- YOUR ASSIGNMENT:
Scan the entries for the word "Option" and return every line that has it.

- RECORDS PROVIDED:
------------------------

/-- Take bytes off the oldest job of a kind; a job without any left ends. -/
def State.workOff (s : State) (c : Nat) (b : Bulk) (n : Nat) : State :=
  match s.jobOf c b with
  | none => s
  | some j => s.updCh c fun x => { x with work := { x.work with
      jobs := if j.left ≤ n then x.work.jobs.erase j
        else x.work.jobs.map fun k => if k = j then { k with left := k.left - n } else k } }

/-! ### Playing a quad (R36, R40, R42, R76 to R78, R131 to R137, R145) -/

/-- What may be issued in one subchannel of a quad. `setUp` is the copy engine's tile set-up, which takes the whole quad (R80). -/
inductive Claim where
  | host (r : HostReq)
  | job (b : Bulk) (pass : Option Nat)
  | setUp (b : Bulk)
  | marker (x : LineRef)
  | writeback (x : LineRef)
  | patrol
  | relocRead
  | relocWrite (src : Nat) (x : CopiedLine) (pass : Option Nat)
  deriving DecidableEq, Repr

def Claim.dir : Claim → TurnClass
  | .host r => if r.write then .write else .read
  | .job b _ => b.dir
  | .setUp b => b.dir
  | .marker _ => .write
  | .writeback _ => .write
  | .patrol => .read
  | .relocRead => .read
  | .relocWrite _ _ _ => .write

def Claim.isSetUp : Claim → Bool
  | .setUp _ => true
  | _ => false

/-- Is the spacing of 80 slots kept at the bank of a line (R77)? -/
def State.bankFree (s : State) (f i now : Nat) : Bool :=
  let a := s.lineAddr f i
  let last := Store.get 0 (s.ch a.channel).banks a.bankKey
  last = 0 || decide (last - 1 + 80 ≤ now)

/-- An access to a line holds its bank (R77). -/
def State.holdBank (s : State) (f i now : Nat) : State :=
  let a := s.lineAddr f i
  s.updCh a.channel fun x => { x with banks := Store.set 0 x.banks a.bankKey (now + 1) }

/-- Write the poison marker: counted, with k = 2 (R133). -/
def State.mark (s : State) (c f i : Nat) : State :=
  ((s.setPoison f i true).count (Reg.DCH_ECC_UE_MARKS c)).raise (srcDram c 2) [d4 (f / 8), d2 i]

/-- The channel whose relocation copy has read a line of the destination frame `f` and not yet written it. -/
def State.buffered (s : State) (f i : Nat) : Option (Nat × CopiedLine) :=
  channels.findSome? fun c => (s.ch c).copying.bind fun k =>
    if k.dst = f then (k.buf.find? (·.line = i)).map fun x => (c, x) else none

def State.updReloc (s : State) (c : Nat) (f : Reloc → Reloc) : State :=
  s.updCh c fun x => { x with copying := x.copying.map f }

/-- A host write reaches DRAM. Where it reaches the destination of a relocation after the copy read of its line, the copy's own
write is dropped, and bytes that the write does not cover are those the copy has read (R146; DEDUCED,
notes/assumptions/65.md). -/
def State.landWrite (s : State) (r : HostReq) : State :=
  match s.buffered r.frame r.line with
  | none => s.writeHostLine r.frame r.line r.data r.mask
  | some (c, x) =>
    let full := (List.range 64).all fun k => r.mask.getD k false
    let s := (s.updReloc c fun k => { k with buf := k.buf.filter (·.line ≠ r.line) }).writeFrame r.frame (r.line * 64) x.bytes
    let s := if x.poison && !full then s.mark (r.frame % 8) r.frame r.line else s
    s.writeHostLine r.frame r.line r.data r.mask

------------------------

- EXERCISE OUTPUT:
  | job (b : Bulk) (pass : Option Nat)
  | relocWrite (src : Nat) (x : CopiedLine) (pass : Option Nat)
def State.buffered (s : State) (f i : Nat) : Option (Nat × CopiedLine) :=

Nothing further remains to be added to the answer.